A CPS report alleges that the victim is a 16-year-old with an intellectual disability, but records indicate that the victim is actually a 19-year-old adult. The CPS report is closed and reclassified as APS.

When Closing the Report

When Closed and Reclassified is the reason entered into IMPACT for changing a report's priority, Closed and Reclassified  must also be the reason for closing the report.

Other Agency/Out of State

The priority is changed to close the intake because the intake and investigation are outside the jurisdiction of CPS and must be handled by another authorized entity such as law enforcement, another state agency such as DADS or DSHS, or by another state's CPS staff.

When Closing the Report

When Other Agency/Out of State is the reason entered into IMPACT for changing the priority, Other Agency/Out of State must be the reason for closing the report. After reviewing a report, the supervisor must assign it for investigation, if it meets the criteria outlined in 2142 The Allegations That CPS Accepts for Investigation and Assessment.

2156 Closing Reports of Abuse or Neglect Without Assignment for Investigation

CPS August 2009

The supervisor or investigation screener may close a report of abuse or neglect without assigning it for investigation for the following reasons:

  •  The situation does not appear to involve a reasonable likelihood that a child will be abused or neglected in the foreseeable future.

      Exception: This does not apply when the report is related to deaths from abuse or neglect when there are no surviving children in the home.

  •  The allegations are too vague or general to determine whether a child has been abused or neglected or is likely to be abused or neglected.

  •  The report does not give enough information to locate the child or the child's family or household. Before closing the report, staff must search:

local records,

  •  SAVERR (the State’s Medicaid eligibility system),

  •  IMPACT records (IMPACT is DFPS's automated case management system), and

  •  the telephone directory, to explore all possible resources to locate the necessary information.

  •  The report has been reclassified and referred to the DFPS Adult Protective Services or Child Care Licensing divisions. If the reclassification and referral requires a priority change, the priority of the intake must be changed in IMPACT to Priority N, and the reason for the change must be documented as Closed and Reclassified.

  •  Handling the report is not the responsibility of CPS and will be investigated by another state agency in Texas, another state’s protective services program; or a law enforcement agency.

      If closing the report without assigning it for investigation requires a priority change:

  •  the priority of the intake must be changed in IMPACT to Priority N, and

  •  the reason for the change must be documented in Other Agency/Out of State.

  •  The reported information has already been investigated.

Notifying the Reporter

When the supervisor closes a report without assigning it for investigation, staff:

  •  notify the reporter;

  •  provide assistance, as needed, related to information and referral (I&R); and 

  •  advises the reporter about signs of abuse and neglect that may raise future concerns to help the reporter determine whether to report again.

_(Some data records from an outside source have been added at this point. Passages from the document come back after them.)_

/-- Rows of equal number summed exactly, in order of first appearance (R286): row, sum, flags. -/
def sumRows (a : List (Nat × Val)) : List (Nat × Val) × Nat :=
  ((a.map Prod.fst).eraseDups).foldl (fun acc i =>
    let (v, f) := sumVals ((a.filter fun p => p.1 == i).map Prod.snd)
    (acc.1 ++ [(i, v)], acc.2 ||| f)) ([], 0)

/-- The products of one MOP added to a tile, with the flags of R86 and R286. -/
def Tile.products (t : Tile) (negate : Bool) (a b : List (Nat × Val)) : Tile × Nat :=
  let (es, fl) := a.foldl (fun acc p =>
    b.foldl (fun acc q =>
      let (v, f) := mulVal p.2 q.2
      let (c, g) := accumulate 0 (t.at' p.1 q.1) (if negate then v.neg else v)
      (acc.1 ++ [(128 * p.1 + q.1, c)], acc.2 ||| f ||| g)) acc) ([], 0)
  (t.put es, fl)

/-- The check state after the same MOP (R285). -/
def Tile.checks (t : Tile) (negate : Bool) (a b : List (Nat × Val)) : Tile :=
  let sA := fp32.decode (toFp32 0 (sumVals (a.map Prod.snd)).1)
  let sB := fp32.decode (toFp32 0 (sumVals (b.map Prod.snd)).1)
  let uA := fp32.decode (toFp32 3 (sumVals (a.map fun p => p.2.abs)).1)
  let uB := fp32.decode (toFp32 3 (sumVals (b.map fun p => p.2.abs)).1)
  let sign (v : Val) : Val := if negate then v.neg else v
  let up (mode : Nat) (x : BitVec 4096) (es : List (Nat × Val)) (f : Val → Val) : BitVec 4096 :=
    BitVec.ofNat 4096 (putElems 32 x.toNat (es.map fun p => (p.1, (accumulate mode (word32 x.toNat p.1) (f p.2)).1)))
  { t with
    rs := up 0 t.rs a fun v => sign (mulVal v sB).1
    ra := up 3 t.ra a fun v => (mulVal v.abs uB).1
    cs := up 0 t.cs b fun v => sign (mulVal sA v).1
    ca := up 3 t.ca b fun v => (mulVal uA v.abs).1 }

/-- One MOP performed (R285, R286). Where every active row lies at 128 or above, `a` is empty and the column sums still take 0 × b[j].
Without an active column nothing changes. -/
def Tile.mop (t : Tile) (negate : Bool) (a b : List (Nat × Val)) : Tile × Nat :=
  if b.isEmpty then (t, 0)
  else
    let (rows, f) := sumRows a
    let (t', g) := t.products negate rows b
    (t'.checks negate rows b, f ||| g)

/-- The check state recomputed from the contents (R290). -/
def Tile.seal (t : Tile) : Tile :=
  let pack (f : Nat → Nat) : BitVec 4096 := BitVec.ofNat 4096 ((List.range 128).foldr (fun i x => f i + 2 ^ 32 * x) 0)
  { t with
    rs := pack fun i => toFp32 0 (sumVals (t.row i)).1
    cs := pack fun j => toFp32 0 (sumVals (t.col j)).1
    ra := pack fun i => toFp32 3 (sumVals ((t.row i).map Val.abs)).1
    ca := pack fun j => toFp32 3 (sumVals ((t.col j).map Val.abs)).1
    u := false, d := false }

See 2154 Notifying the Reporter When a Report Is Closed.

2156.1 Reports of Abuse or Neglect That Require Supervisory Approval for Closure

CPS August 2009

The supervisor must obtain approval from a program director before closing without assignment any intake report that was:

  •  prioritized by the DFPS Statewide Intake (SWI) Division as a P1 or P2; or

  •  formally screened and recommended for investigation.

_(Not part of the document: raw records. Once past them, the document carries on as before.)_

-- ==== Sys2Proof/Machine/Run.lean ====
section
/-! DEFINITION. What a step of the device is: a device step that comes next, or one piece of work that some unit can do now (a hart's
instruction among them), chosen free where there are several (assumption 3). -/

namespace Sys2Proof.Machine

/-! ### UnitWork that a unit can do -/

/-- One piece of work. -/
inductive UnitWork where
  | boot
  | ring (q : BitVec 16) (i : Word)
  | signal (g : Signal)
  | command (c : NmcCommand)
  | matrix (core : Nat)
  | sweep (gang : Nat)
  | collective (i : Instance)
  | remote (i : Instance) (rank : Nat)
  | expire (i : Instance)
  | rewalk (hart : HartId)
  | peer (r : Sent)
  | ats (p page : Nat)
  | page (p : Nat)
  | advance (hart : HartId) (k : KIdx)
  | refetch (hart : HartId) (k : KIdx)
  | acknowledge (hart : HartId) (lane : Fin 16)
  | rebuild (core word : Nat)
  | invalidate (p : Nat)
  | migrate (p : Nat)
  | examine (q : BitVec 16)
  | place (e : Eligible)
  | resume (gang : Nat)
  | preempt (gang : Nat)
  | slice (gang : Nat)
  | adopt (gang : Nat)
  | epoch
  | host (r : Nat × Word × Size × Option Word)
  /-- What the scheduler of a partition has left to do. -/
  | due (p : Nat)
  | spdm (r : SpdmRequest)
  | revoke (acknowledged : Bool)
  | outside (x : OutsideInva)
  | issue (core : Nat)
deriving DecidableEq, Repr

/-- Whether the accesses are performed that the entry of a raised trap waits for (R133, R134). -/
def State.mayEnter (s : State) (h : Hart) (t : Trap) : Bool :=
  s.cleared h (.stream 0 true) && s.cleared h (.buffer (h.trapSet (takenAt h.prv t.code)).frame 512)

/-- Whether a hart may go on: its gang is not being saved, or an instruction that pre-emption never divides is under way (R384). -/
def State.goesOn (s : State) (h : Hart) : Bool := h.underWay || !((h.gang.bind s.gang?).any fun x => x.leaving.isSome)

/-- Whether a hart can issue (R353): it runs; it has an interrupt to take (R203, R376); what stalls its instruction is gone; or the trap
that it has raised can be entered. -/
def State.canIssue (s : State) (h : Hart) : Bool :=
  !h.frozen && s.goesOn h && match h.wait with
    | .run => true
    | .busy c => s.cleared h c || s.mayInterrupt h
    | .trap t => s.mayEnter h t
    | w => w.atBoundary && s.mayInterrupt h

/-- The cores that have a hart to issue. -/
def State.issueWork (s : State) : List UnitWork := ((s.harts.filter s.canIssue).map fun h => coreOf h.id).eraseDups.map .issue

/-- The oldest Mandrel command of each hart, those of a gang that has left the context apart from its successor's. -/
def State.commandWork (s : State) : List UnitWork :=
  (s.nmcq.filter fun c => s.nmcq.find? (fun d => d.hart == c.hart && d.gang == c.gang) == some c).map .command

/-- The cores with matrix entries. -/
def State.matrixWork (s : State) : List UnitWork := ((s.mxq.map fun e => coreOf e.hart).eraseDups).map .matrix

/-- Gangs whose phase is to be swept (R36). -/
def State.sweepWork (s : State) : List UnitWork :=
  (s.gangs.filter fun x => (match x.phase with
    | some (b, _) => b
    | none => false) && x.size ≤ x.arr && !s.harts.any fun h => h.inGang x.id && h.imbalanced).map fun x => .sweep x.id

/-- Collective instances that run, that expire or have expired and owe a status word, or that a rank of another device joins (R424). -/
def State.collectiveWork (s : State) : List UnitWork :=
  s.link.instances.flatMap fun i =>
    (if s.instanceReady i then [.collective i]
      else if (if i.timedOut then i.joins.any (fun j => j.hart.isSome) else i.joins.length < i.ranks) then [.expire i] else [])
    ++ (s.missingRemote i).map (.remote i)

/-- Harts whose stalled probe may be made again, and the requests that lessors may answer: of each sector the oldest (R369, R371,
R416). -/
def State.waitWork (s : State) : List UnitWork :=
  s.harts.flatMap (fun h => match h.wait with
    | .probe _ => if s.mayRewalk h then [.rewalk h.id] else []
    | .host _ => if s.mayRewalk h then [.rewalk h.id] else []
    | _ => [])
    ++ (s.link.sent.filter fun r => s.isOut r && s.leads r).map .peer

/-- Window and scatter work of the harts (R101, R365, R35). -/
def State.windowWork (s : State) : List UnitWork :=
  s.harts.flatMap fun h =>
    if h.wait == .vacant || h.wait == .held then []
    else
      (((List.finRange 16).filter fun k => 0 < (h.k[k]).inflight && h.arrived k).map (.advance h.id))
      ++ (((List.finRange 16).filter fun k => h.win.any fun e => e.toFetch && e.holders.getLsbD k.val).map (.refetch h.id))
      ++ (((List.finRange 16).filter fun l => s.lanesOut h.id l < h.unacked[l]).map (.acknowledge h.id))

/-- What the units of one partition can do. -/
def State.partWork (s : State) (p : Nat) : List UnitWork :=
  let q := s.partAt p
  q.atsAsked.map (.ats p)
    ++ (if q.pageRequest.isSome then [.page p] else [])
    ++ (if q.inva.isEmpty then [] else [.invalidate p])
    ++ (if q.migration.isSome && !q.frozenEngines.contains (migMid p) then [.migrate p] else [])

/-- Whether a gang gives way: the lowest of its partition, while work of a higher level there cannot be placed otherwise (R355). -/
def State.givesWay (s : State) (x : Gang) : Bool :=
  (s.gangs.all fun y => y.part != x.part || x.prio ≤ y.prio)
    && ((s.eligible.any fun e => (s.queue? e.queue).any (fun q => q.part == x.part && x.prio < s.levelOf q) && !s.eligiblePlaceable e)
      || s.saved.any fun v => v.gang.part == x.part && x.prio < s.savedLevel v && !s.resumeOk v (s.resumeSlots v))

/-- The scheduler's work (R341, R348, R352, R355, R356, R436). -/
def State.schedWork (s : State) : List UnitWork :=
  (if s.queues.any Queue.valid then [.epoch] else [])
    ++ ((s.queues.filter fun x => x.ready && x.slot.isSome && !s.eligible.any fun e => e.queue == x.q).map fun x => .examine x.q)
    ++ ((s.eligible.filter fun e => s.isNext e && s.eligiblePlaceable e
        && !s.placementStopped (((s.queue? e.queue).map fun q => q.part.val).getD 0)).map .place)
    ++ ((s.saved.filter fun v => s.settled v && s.resumeOk v (s.resumeSlots v) && !s.placementStopped v.gang.part.val
        && s.ctxRuns v.gang.part.val).map fun v => .resume v.gang.id)
    ++ s.gangs.flatMap fun x =>
      if !s.ctxRuns x.part.val then []
      else (if x.leaving.isSome || s.givesWay x then [.preempt x.id] else []) ++ (if s.sliceRun x then [.slice x.id] else [])
        ++ (if x.pending.isSome then [.adopt x.id] else [])

/-- Everything that some unit can do now. Until boot has run there is only the boot ROM (R431). -/
def State.works (s : State) : List UnitWork :=
  if s.sec.boot == .pending then [.boot]
  else
    s.issueWork ++ (s.due.map Due.of).eraseDups.map .due ++ s.rings.map (fun r => .ring r.1 r.2) ++ s.signals.map .signal ++ s.commandWork ++ s.matrixWork ++ s.sweepWork
      ++ s.collectiveWork ++ s.waitWork ++ s.windowWork ++ s.rebuilding.map (fun r => .rebuild r.1 r.2)
      ++ (List.range 8).flatMap s.partWork ++ s.schedWork ++ s.link.outstanding.map .host
      ++ (if s.sec.done then s.sec.asked.map .spdm else []) ++ (if s.revoking then [.revoke true, .revoke false] else [])
      ++ s.link.inva.map .outside

/-- A free bit. -/
def State.freeBit (s : State) : Bool × State := (Config.freeBits 1 s.free == 1#1, { s with free := s.free + 1 })

/-- A lessor's answer to a request: what it reads, or that it is performed, or a refusal; free (R372, R394). With no port up it is
refused (R418). -/
def State.peerAnswers (s : State) (r : Sent) : State :=
  match if s.link.ports == 0 then (false, s) else s.freeBit with
  | (false, s) => s.deliver r.id r.pa .refused
  | (true, s) =>
    let x := s.free
    let s := { s with free := s.free + 2 }
    s.deliver r.id r.pa (match r.op with
      | .read | .linked => .data (Fin.ofNat 5 (Config.freeNat x)) (Config.freeBits 512 (x + 1))
      | .conditional _ _ => .conditional (Config.freeBits 1 x == 1)
      | _ => .done)

/-- The host's answer to a translation request: a page of the host or a refusal, free (R415). -/
def State.atsAnswers (s : State) (p page : Nat) : State :=
  match s.freeBit with
  | (true, s) => { s with free := s.free + 1 }.atsAnswer p page (some (Config.freeNat s.free % 2 ^ 38))
  | (false, s) => s.atsAnswer p page none

/-- The grant with which a gang starts or resumes: the one requested, or while a limit acts a free one with fewer lanes, 4 having none
below it (R24, R343, R436). -/
def State.chooseGrant (s : State) (p : Nat) (want : Grant) : Grant × State :=
  if (s.partAt p).throttled then
    match s.freeBit with
    | (true, s) => (⟨max 4 (want.lanes / 2), want.q⟩, s)
    | (false, s) => (⟨4, want.q⟩, s)
  else (want, s)

/-- A record placed by the dispatcher. -/
def State.dispatch (s : State) (e : Eligible) : State :=
  match s.demand e with
  | none => s
  | some (x, c) =>
    let (g, s) := s.chooseGrant x.part.val ⟨c.lanes, c.q⟩
    s.place e.queue (s.chooseSlots x.part.val c.gang c.bytes c.tiles) g

/-- A gang resumed by the scheduler. -/
def State.bringBack (s : State) (gang : Nat) : State :=
  match s.saved.find? fun v => v.gang.id == gang with
  | none => s
  | some v =>
    let (g, s) := s.chooseGrant v.gang.part.val v.gang.request
    s.resume gang (s.resumeSlots v) g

2157 Receiving a New Report During an Open Investigation of Abuse or Neglect

CPS August 2009

If a new report is received about a case while the case is being investigated, the worker progresses the new report from the Intake stage to the Investigation stage in IMPACT case management system before merging the two reports.

Progressing the new report to the Investigation stage before merging the reports ensures that the details about the reporter, the victim, and the allegations are carried forward correctly.